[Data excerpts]
================

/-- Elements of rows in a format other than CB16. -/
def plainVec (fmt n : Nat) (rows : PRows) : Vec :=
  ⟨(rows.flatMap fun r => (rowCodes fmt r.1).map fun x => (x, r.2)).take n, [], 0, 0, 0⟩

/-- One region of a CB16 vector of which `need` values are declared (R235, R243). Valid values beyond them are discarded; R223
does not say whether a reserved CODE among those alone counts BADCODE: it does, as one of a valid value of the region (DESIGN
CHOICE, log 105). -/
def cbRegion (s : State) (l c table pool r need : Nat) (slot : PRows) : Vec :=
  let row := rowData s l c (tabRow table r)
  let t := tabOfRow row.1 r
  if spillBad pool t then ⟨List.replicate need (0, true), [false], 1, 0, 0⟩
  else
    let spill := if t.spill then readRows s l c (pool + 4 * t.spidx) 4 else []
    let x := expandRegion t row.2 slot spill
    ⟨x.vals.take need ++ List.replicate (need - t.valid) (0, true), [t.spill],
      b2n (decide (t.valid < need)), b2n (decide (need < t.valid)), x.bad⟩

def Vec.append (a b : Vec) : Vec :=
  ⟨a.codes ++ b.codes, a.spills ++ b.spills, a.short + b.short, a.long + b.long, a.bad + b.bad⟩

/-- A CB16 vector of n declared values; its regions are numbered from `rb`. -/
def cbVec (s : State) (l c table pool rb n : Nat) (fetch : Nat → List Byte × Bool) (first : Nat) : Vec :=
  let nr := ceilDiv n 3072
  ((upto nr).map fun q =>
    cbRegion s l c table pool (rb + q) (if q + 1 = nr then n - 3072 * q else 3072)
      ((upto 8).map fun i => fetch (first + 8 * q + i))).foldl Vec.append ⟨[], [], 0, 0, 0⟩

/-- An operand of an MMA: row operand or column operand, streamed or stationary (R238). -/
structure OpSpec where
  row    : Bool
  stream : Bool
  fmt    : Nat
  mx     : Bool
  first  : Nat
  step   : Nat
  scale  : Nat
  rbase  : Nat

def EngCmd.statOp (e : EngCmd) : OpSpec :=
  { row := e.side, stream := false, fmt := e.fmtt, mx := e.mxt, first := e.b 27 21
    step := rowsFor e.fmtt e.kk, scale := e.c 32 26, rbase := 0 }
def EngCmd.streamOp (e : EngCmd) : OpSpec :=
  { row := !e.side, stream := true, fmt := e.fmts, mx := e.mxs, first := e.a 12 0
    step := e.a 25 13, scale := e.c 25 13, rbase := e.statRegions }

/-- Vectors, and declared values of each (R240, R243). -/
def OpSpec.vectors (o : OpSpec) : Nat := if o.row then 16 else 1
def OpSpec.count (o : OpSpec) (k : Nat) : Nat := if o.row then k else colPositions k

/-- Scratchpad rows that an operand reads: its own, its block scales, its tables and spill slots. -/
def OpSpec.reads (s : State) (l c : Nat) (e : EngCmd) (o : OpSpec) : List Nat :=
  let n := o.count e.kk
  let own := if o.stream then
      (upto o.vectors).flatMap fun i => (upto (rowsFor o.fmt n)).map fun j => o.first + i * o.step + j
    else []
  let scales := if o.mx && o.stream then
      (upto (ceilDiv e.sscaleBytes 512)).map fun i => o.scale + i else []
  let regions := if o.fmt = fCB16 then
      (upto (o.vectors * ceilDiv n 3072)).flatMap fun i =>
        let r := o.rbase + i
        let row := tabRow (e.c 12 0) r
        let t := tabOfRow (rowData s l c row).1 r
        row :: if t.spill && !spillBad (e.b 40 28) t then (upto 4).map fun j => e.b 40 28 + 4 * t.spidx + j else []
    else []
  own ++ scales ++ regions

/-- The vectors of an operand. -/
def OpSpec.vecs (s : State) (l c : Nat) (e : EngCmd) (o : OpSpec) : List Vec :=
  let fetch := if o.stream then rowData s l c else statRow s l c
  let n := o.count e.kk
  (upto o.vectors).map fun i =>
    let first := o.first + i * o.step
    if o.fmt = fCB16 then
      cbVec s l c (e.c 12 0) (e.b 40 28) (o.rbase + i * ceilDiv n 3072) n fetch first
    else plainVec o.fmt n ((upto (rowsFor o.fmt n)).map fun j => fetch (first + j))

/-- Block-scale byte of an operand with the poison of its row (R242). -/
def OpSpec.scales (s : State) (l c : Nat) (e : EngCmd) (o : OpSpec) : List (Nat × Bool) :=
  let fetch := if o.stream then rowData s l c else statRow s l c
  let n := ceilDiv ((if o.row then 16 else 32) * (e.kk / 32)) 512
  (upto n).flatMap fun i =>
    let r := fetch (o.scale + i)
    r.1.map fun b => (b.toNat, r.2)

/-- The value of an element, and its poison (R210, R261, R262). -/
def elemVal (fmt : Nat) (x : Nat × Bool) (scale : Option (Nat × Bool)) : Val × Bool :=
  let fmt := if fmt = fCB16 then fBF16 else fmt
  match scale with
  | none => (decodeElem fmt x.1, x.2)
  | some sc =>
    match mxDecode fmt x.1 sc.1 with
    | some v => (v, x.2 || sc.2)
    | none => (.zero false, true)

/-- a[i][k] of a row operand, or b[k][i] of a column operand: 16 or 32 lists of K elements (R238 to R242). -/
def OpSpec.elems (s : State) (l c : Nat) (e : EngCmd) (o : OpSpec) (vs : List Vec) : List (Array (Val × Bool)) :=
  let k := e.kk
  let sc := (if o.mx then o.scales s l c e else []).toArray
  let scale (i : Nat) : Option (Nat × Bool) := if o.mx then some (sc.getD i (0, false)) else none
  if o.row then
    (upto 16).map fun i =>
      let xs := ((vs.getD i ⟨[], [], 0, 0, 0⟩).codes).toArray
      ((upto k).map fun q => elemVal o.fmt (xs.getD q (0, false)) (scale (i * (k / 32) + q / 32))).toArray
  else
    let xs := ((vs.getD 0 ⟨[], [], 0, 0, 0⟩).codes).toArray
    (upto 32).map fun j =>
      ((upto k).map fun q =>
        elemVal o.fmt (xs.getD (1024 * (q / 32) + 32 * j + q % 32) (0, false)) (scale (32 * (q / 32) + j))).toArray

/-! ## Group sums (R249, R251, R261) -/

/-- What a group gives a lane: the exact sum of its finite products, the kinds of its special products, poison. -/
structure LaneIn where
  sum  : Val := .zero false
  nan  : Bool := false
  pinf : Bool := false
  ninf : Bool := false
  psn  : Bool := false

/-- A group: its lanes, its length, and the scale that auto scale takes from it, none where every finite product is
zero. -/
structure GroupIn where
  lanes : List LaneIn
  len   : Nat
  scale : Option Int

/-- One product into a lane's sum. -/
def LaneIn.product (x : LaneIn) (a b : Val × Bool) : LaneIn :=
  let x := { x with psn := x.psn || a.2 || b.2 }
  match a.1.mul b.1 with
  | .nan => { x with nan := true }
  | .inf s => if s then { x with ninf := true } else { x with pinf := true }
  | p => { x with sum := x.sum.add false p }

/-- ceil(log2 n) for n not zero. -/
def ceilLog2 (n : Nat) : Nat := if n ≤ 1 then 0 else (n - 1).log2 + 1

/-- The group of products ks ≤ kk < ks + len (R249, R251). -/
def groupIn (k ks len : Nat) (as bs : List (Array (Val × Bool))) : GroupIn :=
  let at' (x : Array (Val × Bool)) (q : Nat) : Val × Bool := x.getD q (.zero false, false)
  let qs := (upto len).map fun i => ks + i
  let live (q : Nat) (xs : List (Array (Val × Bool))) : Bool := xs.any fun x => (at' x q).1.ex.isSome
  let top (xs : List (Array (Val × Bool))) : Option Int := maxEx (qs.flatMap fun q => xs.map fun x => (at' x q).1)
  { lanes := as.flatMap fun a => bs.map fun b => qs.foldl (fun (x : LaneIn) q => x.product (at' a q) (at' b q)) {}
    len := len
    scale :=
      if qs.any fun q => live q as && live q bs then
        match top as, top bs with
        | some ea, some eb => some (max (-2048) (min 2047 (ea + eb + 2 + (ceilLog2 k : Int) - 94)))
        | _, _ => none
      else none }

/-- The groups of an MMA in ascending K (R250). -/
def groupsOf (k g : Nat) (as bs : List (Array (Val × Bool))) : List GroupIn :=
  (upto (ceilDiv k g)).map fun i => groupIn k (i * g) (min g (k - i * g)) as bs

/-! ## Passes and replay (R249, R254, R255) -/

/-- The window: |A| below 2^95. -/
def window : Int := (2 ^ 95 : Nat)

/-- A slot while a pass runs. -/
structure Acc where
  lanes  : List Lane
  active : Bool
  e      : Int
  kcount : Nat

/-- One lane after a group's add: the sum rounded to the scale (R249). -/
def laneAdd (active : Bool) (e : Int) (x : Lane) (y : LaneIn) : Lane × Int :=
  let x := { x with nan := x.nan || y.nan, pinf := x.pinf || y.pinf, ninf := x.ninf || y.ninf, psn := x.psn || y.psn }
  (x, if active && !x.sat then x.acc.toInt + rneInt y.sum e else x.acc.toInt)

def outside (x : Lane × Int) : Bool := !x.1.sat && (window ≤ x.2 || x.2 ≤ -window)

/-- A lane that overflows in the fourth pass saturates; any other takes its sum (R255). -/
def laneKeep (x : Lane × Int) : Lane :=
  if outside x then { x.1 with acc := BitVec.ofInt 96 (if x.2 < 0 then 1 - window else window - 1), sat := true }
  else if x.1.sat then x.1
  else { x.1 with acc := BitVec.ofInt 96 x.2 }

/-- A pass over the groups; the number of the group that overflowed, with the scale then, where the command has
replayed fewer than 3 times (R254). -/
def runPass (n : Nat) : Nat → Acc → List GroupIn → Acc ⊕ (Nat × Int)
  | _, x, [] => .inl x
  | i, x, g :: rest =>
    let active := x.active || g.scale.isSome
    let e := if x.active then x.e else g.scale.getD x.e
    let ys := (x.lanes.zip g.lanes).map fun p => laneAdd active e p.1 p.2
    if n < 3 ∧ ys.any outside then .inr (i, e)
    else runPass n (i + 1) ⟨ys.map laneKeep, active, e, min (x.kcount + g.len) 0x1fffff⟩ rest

================

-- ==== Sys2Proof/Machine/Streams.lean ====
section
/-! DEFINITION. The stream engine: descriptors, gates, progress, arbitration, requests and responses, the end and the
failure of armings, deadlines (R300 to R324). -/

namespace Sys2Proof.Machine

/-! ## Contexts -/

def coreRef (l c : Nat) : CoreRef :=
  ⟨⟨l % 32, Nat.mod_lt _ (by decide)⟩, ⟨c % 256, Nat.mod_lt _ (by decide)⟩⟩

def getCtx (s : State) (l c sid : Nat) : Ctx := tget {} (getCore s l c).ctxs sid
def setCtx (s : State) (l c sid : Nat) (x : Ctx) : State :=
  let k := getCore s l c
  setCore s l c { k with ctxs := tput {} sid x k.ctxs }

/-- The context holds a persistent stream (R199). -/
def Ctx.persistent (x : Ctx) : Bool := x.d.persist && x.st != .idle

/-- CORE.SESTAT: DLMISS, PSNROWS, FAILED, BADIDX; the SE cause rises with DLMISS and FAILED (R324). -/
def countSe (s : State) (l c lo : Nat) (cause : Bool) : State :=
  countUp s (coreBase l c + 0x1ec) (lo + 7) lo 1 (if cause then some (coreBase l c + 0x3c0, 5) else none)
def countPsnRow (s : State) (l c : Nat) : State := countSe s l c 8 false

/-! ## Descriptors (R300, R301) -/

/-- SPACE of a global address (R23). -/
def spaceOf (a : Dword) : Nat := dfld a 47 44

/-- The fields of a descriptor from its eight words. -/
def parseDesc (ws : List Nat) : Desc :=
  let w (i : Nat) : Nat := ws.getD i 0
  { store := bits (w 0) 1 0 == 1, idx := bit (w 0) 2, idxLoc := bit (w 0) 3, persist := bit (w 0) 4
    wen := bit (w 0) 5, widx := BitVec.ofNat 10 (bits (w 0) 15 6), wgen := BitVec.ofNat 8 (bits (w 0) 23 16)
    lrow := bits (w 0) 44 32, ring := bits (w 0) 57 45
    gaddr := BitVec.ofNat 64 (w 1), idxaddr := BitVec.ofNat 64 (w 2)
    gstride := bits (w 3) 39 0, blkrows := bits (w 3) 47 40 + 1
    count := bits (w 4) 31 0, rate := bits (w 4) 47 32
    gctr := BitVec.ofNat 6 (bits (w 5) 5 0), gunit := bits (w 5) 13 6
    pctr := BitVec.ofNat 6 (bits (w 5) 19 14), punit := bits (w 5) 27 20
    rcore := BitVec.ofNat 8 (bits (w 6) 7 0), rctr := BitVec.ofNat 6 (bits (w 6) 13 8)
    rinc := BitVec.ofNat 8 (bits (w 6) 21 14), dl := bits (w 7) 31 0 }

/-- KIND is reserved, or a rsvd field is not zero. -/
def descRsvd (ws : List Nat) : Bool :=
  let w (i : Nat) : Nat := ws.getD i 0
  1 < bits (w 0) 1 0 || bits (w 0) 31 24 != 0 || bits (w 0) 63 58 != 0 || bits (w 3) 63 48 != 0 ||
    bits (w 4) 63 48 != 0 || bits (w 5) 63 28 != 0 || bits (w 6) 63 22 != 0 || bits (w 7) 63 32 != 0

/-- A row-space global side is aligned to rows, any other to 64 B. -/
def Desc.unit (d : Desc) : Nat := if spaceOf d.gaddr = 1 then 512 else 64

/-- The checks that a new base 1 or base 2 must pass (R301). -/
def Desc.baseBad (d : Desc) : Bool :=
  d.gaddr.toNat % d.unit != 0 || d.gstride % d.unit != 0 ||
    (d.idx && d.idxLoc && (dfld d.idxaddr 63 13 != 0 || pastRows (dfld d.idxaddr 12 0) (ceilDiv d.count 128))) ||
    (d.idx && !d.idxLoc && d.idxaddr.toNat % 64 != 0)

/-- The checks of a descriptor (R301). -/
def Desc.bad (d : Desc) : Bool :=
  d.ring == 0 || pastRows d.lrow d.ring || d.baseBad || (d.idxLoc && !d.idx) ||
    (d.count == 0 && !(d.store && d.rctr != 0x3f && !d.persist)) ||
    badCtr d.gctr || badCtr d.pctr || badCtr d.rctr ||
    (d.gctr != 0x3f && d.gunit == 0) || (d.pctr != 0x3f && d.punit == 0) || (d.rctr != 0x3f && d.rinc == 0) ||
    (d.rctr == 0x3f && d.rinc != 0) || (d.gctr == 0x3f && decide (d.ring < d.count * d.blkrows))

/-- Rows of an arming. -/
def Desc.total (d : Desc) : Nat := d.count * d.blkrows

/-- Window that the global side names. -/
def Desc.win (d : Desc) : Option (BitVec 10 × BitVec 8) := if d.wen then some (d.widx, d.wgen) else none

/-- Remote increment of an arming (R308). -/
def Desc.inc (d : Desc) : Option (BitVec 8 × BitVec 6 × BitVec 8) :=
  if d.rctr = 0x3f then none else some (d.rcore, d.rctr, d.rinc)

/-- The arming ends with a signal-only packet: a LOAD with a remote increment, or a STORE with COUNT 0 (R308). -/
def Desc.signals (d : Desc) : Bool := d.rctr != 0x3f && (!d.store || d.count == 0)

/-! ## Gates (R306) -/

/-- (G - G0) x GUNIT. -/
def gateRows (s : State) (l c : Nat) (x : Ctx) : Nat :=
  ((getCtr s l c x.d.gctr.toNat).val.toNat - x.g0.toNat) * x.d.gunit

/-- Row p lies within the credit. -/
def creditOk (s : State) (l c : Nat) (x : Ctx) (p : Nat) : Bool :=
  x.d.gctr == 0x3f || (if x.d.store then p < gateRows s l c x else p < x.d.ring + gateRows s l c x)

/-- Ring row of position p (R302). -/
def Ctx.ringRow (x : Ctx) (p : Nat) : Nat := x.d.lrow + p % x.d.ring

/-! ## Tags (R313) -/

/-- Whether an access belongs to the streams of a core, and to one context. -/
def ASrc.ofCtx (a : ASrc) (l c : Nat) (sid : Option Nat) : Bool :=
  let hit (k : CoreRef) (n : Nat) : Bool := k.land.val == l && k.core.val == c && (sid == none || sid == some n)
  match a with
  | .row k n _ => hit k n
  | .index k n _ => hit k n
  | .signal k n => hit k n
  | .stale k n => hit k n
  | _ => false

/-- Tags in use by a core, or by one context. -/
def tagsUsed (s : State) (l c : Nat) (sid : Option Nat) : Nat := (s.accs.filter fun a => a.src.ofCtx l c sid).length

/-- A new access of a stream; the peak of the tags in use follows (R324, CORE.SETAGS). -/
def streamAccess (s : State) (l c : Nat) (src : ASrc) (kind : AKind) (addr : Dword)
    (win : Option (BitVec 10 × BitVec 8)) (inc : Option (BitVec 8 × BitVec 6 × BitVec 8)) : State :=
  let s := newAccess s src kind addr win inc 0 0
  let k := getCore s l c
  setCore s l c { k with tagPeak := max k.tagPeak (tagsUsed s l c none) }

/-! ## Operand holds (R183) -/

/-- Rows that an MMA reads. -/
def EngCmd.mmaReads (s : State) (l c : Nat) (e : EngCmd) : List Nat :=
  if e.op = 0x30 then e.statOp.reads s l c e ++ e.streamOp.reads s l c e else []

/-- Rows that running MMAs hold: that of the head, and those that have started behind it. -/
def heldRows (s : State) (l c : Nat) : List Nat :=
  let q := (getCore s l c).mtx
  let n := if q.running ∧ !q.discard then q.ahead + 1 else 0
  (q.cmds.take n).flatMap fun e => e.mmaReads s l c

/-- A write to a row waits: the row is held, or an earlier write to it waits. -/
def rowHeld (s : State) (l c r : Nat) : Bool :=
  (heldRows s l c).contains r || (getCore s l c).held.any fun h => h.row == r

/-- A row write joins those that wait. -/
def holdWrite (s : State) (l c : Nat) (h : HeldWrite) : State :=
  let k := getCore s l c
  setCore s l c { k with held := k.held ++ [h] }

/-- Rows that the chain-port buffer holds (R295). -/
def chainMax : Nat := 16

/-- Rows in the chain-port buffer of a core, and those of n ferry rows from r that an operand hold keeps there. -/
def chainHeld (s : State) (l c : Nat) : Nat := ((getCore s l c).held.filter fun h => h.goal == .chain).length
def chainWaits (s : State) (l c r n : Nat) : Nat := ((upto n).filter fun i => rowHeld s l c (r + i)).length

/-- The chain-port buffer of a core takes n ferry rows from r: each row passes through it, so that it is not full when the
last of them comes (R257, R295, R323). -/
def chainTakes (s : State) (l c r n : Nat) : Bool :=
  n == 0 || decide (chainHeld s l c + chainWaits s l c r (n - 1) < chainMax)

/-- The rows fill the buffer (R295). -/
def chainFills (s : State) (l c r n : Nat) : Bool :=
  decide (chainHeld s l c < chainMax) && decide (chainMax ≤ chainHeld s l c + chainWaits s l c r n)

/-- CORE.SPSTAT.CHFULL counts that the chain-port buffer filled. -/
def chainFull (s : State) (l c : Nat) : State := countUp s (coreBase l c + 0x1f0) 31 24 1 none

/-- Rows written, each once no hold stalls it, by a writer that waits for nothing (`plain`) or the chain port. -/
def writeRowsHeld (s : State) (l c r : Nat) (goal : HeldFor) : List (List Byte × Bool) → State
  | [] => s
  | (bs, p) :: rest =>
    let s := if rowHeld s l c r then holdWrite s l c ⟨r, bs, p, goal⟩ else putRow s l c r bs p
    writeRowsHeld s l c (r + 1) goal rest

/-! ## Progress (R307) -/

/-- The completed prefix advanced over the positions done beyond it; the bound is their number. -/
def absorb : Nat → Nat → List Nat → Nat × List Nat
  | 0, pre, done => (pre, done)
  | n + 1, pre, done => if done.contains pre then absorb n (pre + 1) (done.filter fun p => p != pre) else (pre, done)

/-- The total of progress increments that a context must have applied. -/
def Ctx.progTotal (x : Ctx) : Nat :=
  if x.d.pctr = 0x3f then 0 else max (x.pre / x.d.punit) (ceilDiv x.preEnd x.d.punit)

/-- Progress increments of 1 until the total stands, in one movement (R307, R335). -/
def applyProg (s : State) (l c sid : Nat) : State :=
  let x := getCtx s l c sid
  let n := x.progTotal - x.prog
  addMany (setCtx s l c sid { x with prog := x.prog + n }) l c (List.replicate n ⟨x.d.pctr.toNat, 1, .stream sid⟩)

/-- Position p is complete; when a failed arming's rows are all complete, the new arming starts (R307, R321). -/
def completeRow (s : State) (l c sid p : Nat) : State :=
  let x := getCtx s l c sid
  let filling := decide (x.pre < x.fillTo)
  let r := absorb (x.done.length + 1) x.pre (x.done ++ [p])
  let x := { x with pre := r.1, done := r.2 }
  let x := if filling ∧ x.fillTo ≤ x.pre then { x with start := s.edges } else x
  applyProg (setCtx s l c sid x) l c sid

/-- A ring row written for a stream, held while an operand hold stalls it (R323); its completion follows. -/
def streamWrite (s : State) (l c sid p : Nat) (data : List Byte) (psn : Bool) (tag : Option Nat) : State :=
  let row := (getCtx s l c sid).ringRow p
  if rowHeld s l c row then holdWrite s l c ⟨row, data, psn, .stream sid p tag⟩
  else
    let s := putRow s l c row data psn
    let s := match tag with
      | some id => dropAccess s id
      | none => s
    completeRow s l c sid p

================

**WORK REQUEST:** From the data above, output only the lines between the line containing "failure of armings, deadlines" and the line containing "def setCtx (s", inclusive, exactly as written.

**WORKED SOLUTION:**
failure of armings, deadlines (R300 to R324). -/

namespace Sys2Proof.Machine

/-! ## Contexts -/

def coreRef (l c : Nat) : CoreRef :=
  ⟨⟨l % 32, Nat.mod_lt _ (by decide)⟩, ⟨c % 256, Nat.mod_lt _ (by decide)⟩⟩

def getCtx (s : State) (l c sid : Nat) : Ctx := tget {} (getCore s l c).ctxs sid
def setCtx (s : State) (l c sid : Nat) (x : Ctx) : State :=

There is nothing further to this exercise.